| People ex rel. Hemphill v McCardle |
| 2015 NY Slip Op 52043(U) [57 Misc 3d 1213(A)] |
| Decided on March 13, 2015 |
| Supreme Court, Jefferson County |
| McClusky, J. |
| Published by New York State Law Reporting Bureau pursuant to Judiciary Law § 431. |
| As corrected in part through November 1, 2017; it will not be published in the printed Official Reports. |
The People of the
State of New York ex rel. John Hemphill, Petitioner, For a Judgment Pursuant to Article 70 of
the Civil Practice Law and Rules,
against Barry McCardle, Superintendent Watertown Correctional Facility, Anthony J. Annucci NYS DOCCS, Respondent. |
Petitioner John Hemphill is presently serving five indeterminate sentences of 25 years to Life for convictions for two counts of Robbery 1st degree, one count of Robbery 2nd degree, one [*2]count of Assault 2nd degree and one count of Criminal Possession of a Weapon 2nd degree, all running concurrently with one another, having been sentenced as a persistent violent felony offender by the Supreme Court, New York County on September 9, 1993 for crimes committed on January 16, 1992. At the time the crimes resulting in the 1993 conviction were committed the Petitioner was serving an indeterminate sentence of ten to twenty years for one count of a 1976 Robbery 1st degree conviction. These sentences ran consecutively by operation of law.

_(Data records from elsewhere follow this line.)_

/-- Settles O27, message by message. -/
theorem participantFollowsTheCoordinator : Obligations.ParticipantFollowsTheCoordinator := by
  unfold Obligations.ParticipantFollowsTheCoordinator
  refine ⟨?start, ?pmap, ?resume, ?hold, ?drain⟩
  case start =>
    intro s h launch policy epoch x hs hst hq
    obtain ⟨t, e, hlaunch, only⟩ := start_runs launch policy hs hst hq
    have hself : ((s.adopting h epoch x).updCtx x (fun c => c.begun policy h.step)).ctx x = ((s.adopting h epoch x).ctx x).begun policy h.step :=
      State.ctx_updCtx_self _ _ _
    have hne : ∀ y, y ≠ x → ((s.adopting h epoch x).updCtx x (fun c => c.begun policy h.step)).ctx y = (s.adopting h epoch x).ctx y :=
      fun y hy => State.ctx_updCtx_ne _ _ hy
    have hst' := fun y => (only _ (Foot.sub (by decide) (Foot.refl _))).ctx_st_eq y
    have hstep := fun y => (only _ (Foot.sub (by decide) (Foot.refl _))).ctx_step_eq y
    refine ⟨t, e, (hst' x).trans (by rw [hself]; rfl), ((only _ (Foot.sub (by decide) (Foot.refl _))).ctx_policy_eq x).trans (by rw [hself]; rfl),
      (hstep x).trans (by rw [hself]; rfl), ((only _ (Foot.sub (by decide) (Foot.refl _))).ctx_attempt_eq x).trans (by rw [hself]; rfl),
      ((only _ (Foot.sub (by decide) (Foot.refl _))).ctx_committed_eq x).trans (by rw [hself]; rfl), hlaunch, fun y hy => ⟨?_, ?_⟩,
      (only _ (Foot.sub (by decide) (Foot.refl _))).mem_eq.trans (s.adopting_mem h epoch x)⟩
    · rw [hst', hne y hy]
      exact s.adopting_reads h epoch x y Ctx.st (fun _ => rfl) (fun _ _ _ _ => rfl)
    · rw [hstep, hne y hy]
      exact s.adopting_reads h epoch x y Ctx.step (fun _ => rfl) (fun _ _ _ _ => rfl)
  case pmap =>
    intro s h part bitmap epoch x hs
    have e : execPmap h part bitmap epoch s = .next (effPmap h part bitmap epoch (s.atEffect h)) :=
      congrArg Host.Outcome.next (State.ctrlIn_takes _ _ hs.1)
    have hpmap := fun y => s.adopting_reads h epoch x y Ctx.pmap (fun _ => rfl) (fun _ _ _ _ => rfl)
    refine ⟨(s.adopting h epoch x).updCtx x (fun c => c.withPart part bitmap), e.trans ?_, fun l => ?_, fun y hy => ?_, s.adopting_mem h epoch x⟩
    · rw [effPmap, State.onJob_serves hs]
      rfl
    · rw [State.ctx_updCtx_self, Ctx.mem_withPart, hpmap]
    · rw [State.ctx_updCtx_ne _ _ hy, hpmap]
  case resume =>
    intro s h launch epoch x hs hst hq
    obtain ⟨t, e, hlaunch, hconf, only⟩ := resume_runs launch hs hst hq
    have hself : ((s.adopting h epoch x).updCtx x (fun c => c.resumed h.step h.attempt)).ctx x = ((s.adopting h epoch x).ctx x).resumed h.step h.attempt :=
      State.ctx_updCtx_self _ _ _
    refine ⟨t, e, ((only _ (Foot.sub (by decide) (Foot.refl _))).ctx_st_eq x).trans (by rw [hself]; rfl),
      ((only _ (Foot.sub (by decide) (Foot.refl _))).ctx_step_eq x).trans (by rw [hself]; rfl),
      ((only _ (Foot.sub (by decide) (Foot.refl _))).ctx_attempt_eq x).trans (by rw [hself]; rfl), hlaunch, hconf,
      ((only _ (Foot.sub (by decide) (Foot.refl _))).ctx_faulted_eq x).trans (by rw [hself]; rfl),
      ((only _ (Foot.sub (by decide) (Foot.refl _))).ctx_pend_eq x).trans ?_,
      (only _ (Foot.sub (by decide) (Foot.refl _))).mem_eq.trans (s.adopting_mem h epoch x)⟩
    rw [hself]
    exact s.adopting_reads h epoch x x Ctx.pend (fun _ => rfl) (fun _ _ _ _ => rfl)
  case hold =>
    intro s h reason epoch x hs hst hq
    obtain ⟨t, e, only⟩ := stepHold_holds reason hs hst hq
    have hself := (s.adopting h epoch x).holding_ctx_self x h reason
    have hst' := fun y => (only _ (Foot.sub (by decide) (Foot.refl _))).ctx_st_eq y
    have hpend := fun y => (only _ (Foot.sub (by decide) (Foot.refl _))).ctx_pend_eq y
    refine ⟨t, e, (hst' x).trans (by rw [hself]; rfl), ((only _ (Foot.sub (by decide) (Foot.refl _))).ctx_step_eq x).trans (by rw [hself]; rfl),
      ((only _ (Foot.sub (by decide) (Foot.refl _))).ctx_launch_eq x).trans (by rw [hself]; rfl),
      ((only _ (Foot.sub (by decide) (Foot.refl _))).ctx_launched_eq x).trans (by rw [hself]; rfl),
      (hpend x).trans (by rw [hself]; rfl), ((only _ (Foot.sub (by decide) (Foot.refl _))).ctx_committed_eq x).trans ?_, fun p hp => ?_,
      fun y hy => ⟨?_, ?_⟩⟩
    · rw [hself]
      exact s.adopting_reads h epoch x x Ctx.committed (fun _ => rfl) (fun _ _ _ _ => rfl)
    · rw [State.dom, (only _ (Foot.sub (by decide) (Foot.refl _))).pwr_eq]
      refine State.holding_dom h reason ?_
      rw [s.adopting_reads h epoch x x Ctx.mask (fun _ => rfl) (fun _ _ _ _ => rfl)]
      exact hp
    · rw [hst', State.holding_ctx_ne _ h reason hy]
      exact s.adopting_reads h epoch x y Ctx.st (fun _ => rfl) (fun _ _ _ _ => rfl)
    · rw [hpend, State.holding_ctx_ne _ h reason hy]
      exact s.adopting_reads h epoch x y Ctx.pend (fun _ => rfl) (fun _ _ _ _ => rfl)
  case drain =>
    intro s h td epoch x hs
    have e : execDrain h td epoch s = .next (effDrain h td epoch (s.atEffect h)) := congrArg Host.Outcome.next (State.ctrlIn_takes _ _ hs.1)
    have hat := fun y => s.adopting_reads h epoch x y Ctx.drainAt (fun _ => rfl) (fun _ _ _ _ => rfl)
    refine ⟨(s.adopting h epoch x).updCtx x (fun c => c.draining td), e.trans ?_, ?_, ?_, fun y hy => ⟨?_, ?_⟩, s.adopting_mem h epoch x⟩
    · rw [effDrain, State.onJob_serves hs]
      rfl
    · rw [State.ctx_updCtx_self]
      rfl
    · rw [State.ctx_updCtx_self]
      exact congrArg (earliestDrain td) (hat x)
    · rw [State.ctx_updCtx_ne _ _ hy, hat]
    · rw [State.ctx_updCtx_ne _ _ hy]
      exact s.adopting_reads h epoch x y Ctx.st (fun _ => rfl) (fun _ _ _ _ => rfl)

end Sys2Proof.Machine
end

section
/-!
Re-execution and the loss of a module at a participant (01 R25, R26, 12 R307, R312, R313).
-/
namespace Sys2Proof.Machine

-- Proofs elaborated one after another keep the whole text within the memory its compile is given.
set_option Elab.async false

/-! ### REEXEC -/

/-- A context whose step is to run again, its attempt given. -/
def Ctx.again (c : Ctx) (step attempt : Nat) : Ctx := { c with step, attempt := attempt % 16, reasons := 2 ^ 5, launched := false }

theorem Ctx.again_st (c : Ctx) (step attempt : Nat) : (c.discarded.again step attempt).st = c.st := rfl

theorem Ctx.again_committed (c : Ctx) (step attempt : Nat) : (c.discarded.again step attempt).committed = c.committed := rfl

/-- The state of a module whose pending copy is discarded for another attempt. -/
def State.retrying (s : State) (x : Nat) (h : Hdr) : State :=
  (((s.discard x).bump .recL1 0).record { code := 0x0301, sev := 0, ctx := x, step := h.step, attempt := h.attempt, data := [x, 1] }).updCtx x
    (fun c => c.again h.step h.attempt)

theorem State.retrying_only (s : State) (x : Nat) (h : Hdr) : ∀ ps, Foot 6422544 ps → Only ps (s.discard x)
    (((s.discard x).bump .recL1 0).record { code := 0x0301, sev := 0, ctx := x, step := h.step, attempt := h.attempt, data := [x, 1] }) :=
  fun ps hps => State.record_only _ (Foot.sub (by decide) hps) (State.bump_only _ _ _ (Foot.sub (by decide) hps) (Only.refl ps _))

theorem State.retrying_ctx_self (s : State) (x : Nat) (h : Hdr) : (s.retrying x h).ctx x = (s.ctx x).discarded.again h.step h.attempt := by
  unfold State.retrying
  rw [State.ctx_updCtx_self, (s.retrying_only x h _ (Foot.sub (by decide) (Foot.refl _))).ctx_eq, State.discard_ctx_self]

theorem State.retrying_ctx_ne (s : State) {x y : Nat} (h : Hdr) (hy : y ≠ x) : (s.retrying x h).ctx y = s.ctx y := by
  unfold State.retrying
  rw [State.ctx_updCtx_ne _ _ hy, (s.retrying_only x h _ (Foot.sub (by decide) (Foot.refl _))).ctx_eq, State.discard_ctx_ne _ hy]

theorem State.retrying_calm {s : State} (hs : s.calm) (x : Nat) (h : Hdr) : (s.retrying x h).calm := by
  have only := s.retrying_only x h
  exact State.calm_of (State.discard_calm x hs) (congrArg Recov.pending (only _ (Foot.sub (by decide) (Foot.refl _))).recov_eq)
    (only _ (Foot.sub (by decide) (Foot.refl _))).clus_eq (only _ (Foot.sub (by decide) (Foot.refl _))).id_eq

In January of 2015, Petitioner filed this petition for a writ of habeas corpus, pursuant to Article 70 of the CPLR, on the grounds that the New York State Department of Corrections and Community Service did not have a proper mandate for the Petitioners incarceration, that he was never indicted on the charges underlying his 1993 convictions, and that he should not have been sentenced as a persistent violent felony offender.

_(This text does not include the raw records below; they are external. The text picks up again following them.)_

-- ==== Sys2Proof/WellFormed.lean ====
section
/-! DEFINITION. Which command words are well formed (30_encoding.md R110 to R114), as three named checks, and which decoded commands are. -/

namespace Sys2Proof

/-- The reserved field RSV, bits 31:9, is zero (30_encoding.md R110). -/
def rsvIsZero (w : Word) : Bool := w.extractLsb' 9 23 == 0#23

/-- OPC, bits 7:0, is one of the six assigned values (30_encoding.md R111). -/
def opcIsAssigned (w : Word) : Bool :=
  [0x00#8, 0x01#8, 0x02#8, 0x10#8, 0x11#8, 0x12#8].contains (w.extractLsb' 0 8)

/-- F, bit 8, is 0 unless the command has a flag, which FFT_CONFIG and LT_UPDATE have (30_encoding.md R112). -/
def flagIsAllowed (w : Word) : Bool :=
  !w.getLsbD 8 || w.extractLsb' 0 8 == 0x01#8 || w.extractLsb' 0 8 == 0x11#8

/-- A command word is well formed when it passes the three checks; every other word is Illegal (30_encoding.md R114). -/
def wordWellFormed (w : Word) : Bool := rsvIsZero w && opcIsAssigned w && flagIsAllowed w

/-- A decoded command is well formed: its only field is one bit, and Bool holds exactly the two values of that bit, so no command is ill formed (30_encoding.md R113: eight words, eight commands). -/
def Instr.wellFormed : Instr → Bool
  | .nop => true
  | .fftConfig _ => true
  | .fftTransform => true
  | .ltConfig => true
  | .ltUpdate _ => true
  | .ltRestart => true

end Sys2Proof
end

The Respondent attaches to his Answer and Return both the 1976 Sentence and Commitment and the five Amended Sentence and Commitments for the 1993 convictions, by which Respondent is bound.
All of Petitioner's remaining allegations are properly the subject of a direct appeal or a CPL §440 motion. It is noted that the Petitioner did in fact challenge his conviction in People v Hemphill, 247 AD2d 339 (1st Dept 1998).
The proper remedy would be to grant Petitioner a new trial or a new appeal, and Respondent correctly asserts that since the Petitioner is not entitled to an immediate release from custody, the remedy of habeas corpus is not available. People ex rel. Mendolia v Superintendent 47 NY2d 779; People ex rel. Jose Roman v Thomas J. Higgins 186 AD2d 1044 (4th Dept 1992).
Thus, Petitioner's application for a writ of habeas corpus is hereby denied.